Do you have children?
Any other pets in the house?

Also... where did you get him from, do you know anything about his background and breed (if any).

Sorry to be so nosy! but it may help


----------



## ChinaBlue (Feb 3, 2008)

Okay firstly I would perhaps take him to the vet to check he doesn't have a UTI though this sounds more behavioural and physical.

Secondly it may be an idea to provide him with a second litter tray. If the original tray is open - try a covered one. Also try a totally different type of litter - if you have clumping perhaps try a non-clumping or maybe recycled paper (Yesterdays News), or wood pellet type. Or even better try the Cat or Kitten Attract litter.

It may be worth taking out the litter tray liner - some cats hate the feel of that through the litter.


----------



## spid (Nov 4, 2008)

sOME CATS DON'T LIKE TO POO AND PEE IN the same place - soyou could try two litter boxes and some cats like a covered box for privacy, and some like a very clean litter box so if you use a clumping litter you can take the lumps out staight away and leave it nice and clean for him, and other don't like particular litters.
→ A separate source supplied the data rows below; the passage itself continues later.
/-- R222: ENCODE_ALL completes on an input that fits and a valid KIDX, and where each byte of the output
comes from: the stream and the metadata of the input, through the cube and the relabel. `fillDraws` is the
model's own field (log entry 5). -/
def Obligations.EncodeAllPlacesEveryByte : Prop :=
  ∀ s : State, s.params.wf = true → s.ilen.toNat ≤ s.params.ibufSize →
    bytesFor s.inputBits.length ≤ s.params.front → s.kidx.toNat < 1000 →
    ∃ t, exec .encodeAll s = .next t ∧
      t = { s.succeeded with
        freq := t.freq, codelen := t.codelen, bitlen := t.bitlen, wbuf := t.wbuf, prime := t.prime
        fillDraws := t.fillDraws } ∧
      (∀ b, (t.freqAt b).toNat = s.inputBytes.count b) ∧ t.codelenIs s.inputTree ∧
      t.bitlen.toNat = s.inputBits.length ∧
      t.prime.toNat = selectPrime (s.keyAt s.kidx.toNat) s.params.capacity ∧
      (∀ i < s.params.capacity, (t.wbufAt i).tag.toNat = i ∧
        let q := lin s.params (inv s.params s.keyShift
          (decomp s.params (relabelSource s.params t.prime.toNat i)))
        (q < bytesFor s.inputBits.length → (t.wbufAt i).payload = packByte s.inputBits q) ∧
        (s.params.front ≤ q →
          (t.wbufAt i).payload = tailByteOf t.freqAt t.bitlen (q - s.params.front))) ∧
      (∀ i, t.ibufAt i = s.ibufAt i ∧ t.obufAt i = s.obufAt i)

/-- R222, R244: where ENCODE_ALL fails, under the stage's opcode, and that the stages before the failing
one keep their writes. -/
def Obligations.EncodeAllStopsAtTheFirstError : Prop :=
  ∀ s : State,
    (∀ a, s.status.err = false → exec .hufEncode s = .next a → a.status.err = true →
      exec .encodeAll s = .next a) ∧
    (∀ a b, exec .hufEncode s = .next a → a.status.err = false →
      exec .cubeEncode a = .next b → b.status.err = false → 1000 ≤ s.kidx.toNat →
      exec .encodeAll s = .next
        { b with status := { s.status with err := true, errcode := 7#4, errop := 0x03#8 } })

/-- R223: DECODE_ALL of C bytes that stand where the relabel and the cube put the stream and the tail of a
table F and a length B: it restores F and B and gives the symbols of the stream. -/
def Obligations.DecodeAllReadsTheFile : Prop :=
  ∀ (s : State) (g : Nat → Byte) (F : Byte → Word) (B : Word) (out : List Byte),
    s.params.wf = true → s.wlen.toNat = s.params.capacity → s.kidx.toNat < 1000 →
    (∀ i < s.params.capacity, (s.wbufAt i).payload = g (lin s.params (inv s.params s.keyShift
      (decomp s.params (relabelSource s.params
        (selectPrime (s.keyAt s.kidx.toNat) s.params.capacity) i))))) →
    (∀ r < 1028, g (s.params.front + r) = tailByteOf F B r) →
    B.toNat ≤ 8 * s.params.front → (∀ b ∈ out, 0 < (F b).toNat) →
    ((List.range B.toNat).map fun t => (g (t / 8)).getLsbD (7 - t % 8)) =
      encodeBits (buildTree fun b => (F b).toNat) out →
    out.length ≤ s.params.obufSize →
    ∃ t, exec .decodeAll s = .next t ∧
      t = { s.succeeded with
        freq := t.freq, codelen := t.codelen, bitlen := B, wbuf := t.wbuf, prime := t.prime
        obuf := t.obuf, olen := t.olen } ∧
      (∀ b, t.freqAt b = F b) ∧ t.codelenIs (buildTree fun b => (F b).toNat) ∧
      t.prime.toNat = selectPrime (s.keyAt s.kidx.toNat) s.params.capacity ∧
      (∀ q < s.params.capacity, t.wbufAt q = tagged q (g q)) ∧
      t.olen.toNat = out.length ∧ (∀ n, (h : n < out.length) → t.obufAt n = out[n]) ∧
      (∀ n, out.length ≤ n → t.obufAt n = s.obufAt n) ∧ (∀ i, t.ibufAt i = s.ibufAt i)

/-- R223, R244: where DECODE_ALL fails in its first stage, and that a failure of the last stage keeps the
writes of the stages before it. -/
def Obligations.DecodeAllStopsAtTheFirstError : Prop :=
  ∀ s : State,
    (s.wlen.toNat ≠ s.params.capacity → exec .decodeAll s = .next (s.failed 3#4 0x13#8)) ∧
    (s.wlen.toNat = s.params.capacity → 1000 ≤ s.kidx.toNat →
      exec .decodeAll s = .next (s.failed 7#4 0x13#8)) ∧
    (∀ a b c, exec .relabelDecode s = .next a → a.status.err = false →
      exec .cubeDecode a = .next b → b.status.err = false →
      exec .hufDecode b = .next c → c.status.err = true →
      exec .decodeAll s = .next { c with status := { c.status with done := s.status.done } })

/-- R226: the full round trip, whatever the fill draws were. -/
def Obligations.FullRoundTrip : Prop :=
  ∀ s a d : State, s.params.wf = true → exec .encodeAll s = .next a → a.status.err = false →
    d.params = s.params → d.key = s.key → d.kidx = s.kidx → d.wlen.toNat = s.params.capacity →
    (∀ r < s.params.capacity, (d.wbufAt r).payload = (a.wbufAt r).payload) →
    s.ilen.toNat ≤ s.params.obufSize →
    ∃ t, exec .decodeAll d = .next t ∧ t.status = { d.status with done := true } ∧
      t.phase = .idle ∧ t.olen = s.ilen ∧ ∀ i < s.ilen.toNat, t.obufAt i = s.ibufAt i

/-! ## Invariants -/

/-- Every step keeps the invariant (R34, R38, R46, R47, R49, R241), from every state that has it, and none
changes the instance's parameters (R30). Its clause on eras is about the model's own field (log entry 6). -/
def Obligations.EveryStepKeepsTheInvariant : Prop :=
  ∀ s t : State, s.Inv → step s = .next t → t.Inv ∧ t.params = s.params

/-- The invariant holds right after reset, in every instance. -/
def Obligations.ResetHasTheInvariant : Prop :=
  State.reset.Inv ∧ ∀ (p : Params) (era : Nat), p.wf = true → (State.resetOf p era).Inv
end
Fom what you say I think he would like a covered litter box to pee in.


----------



## tillysdream (Sep 23, 2009)

All good advice given above... TWO hooded litters, one for pee and one for poo 
Though reading between the lines, sounds like it may be a very nervous shy cat. I don't mean to be harsh but 'scoulding' the cat and locking it in the bathroom all day will just make the cat more unhappy/nervous and make the toileting problem worse. Though I can completely understand the reasons you restrict access to the rest of the house, but this will just make cat more unhappy/stressed. A happy, healthy cat will use the litters no problem. But as others suggested a visit to the vet would be good, to rule out any medical reason, which a sterile urine sample would determine. 
Merlinsmum asked some good questions regarding your household, which may add to the cats stress peeing...
Good luck!


----------



## tara87 (Sep 24, 2009)

*Merlins Mum*-What does his litter box look like - is it a covered one/low one etc? It is a low and open litter box.
What kind of cat litter are you using? I am using a gravel type of litter. I have tried clumping litter, sandy litter, wood pellets (that was awful and it made mess everywhere)
How often is the tray cleaned - how often do you take the 'lumps' out, and change it completely? I clean the box every day and completely change out the litter every 2 wks or so. When I do that, I also boil water and deep clean his box so it smells nice and clean. I dont want to change it out completely every wk as I will be going through a lot of litter then but if thats what it takes, I will do it.
Do you have more than one litter tray in the house? No just one litterbox that is open.
Do you have any other cats? Yes in America which in about 2 months, sailor will be introduced to them as I am going back to America.
Do you have children? Nope. Its just me and my boyfriend.
Any other pets in the house? No, he is the only pet.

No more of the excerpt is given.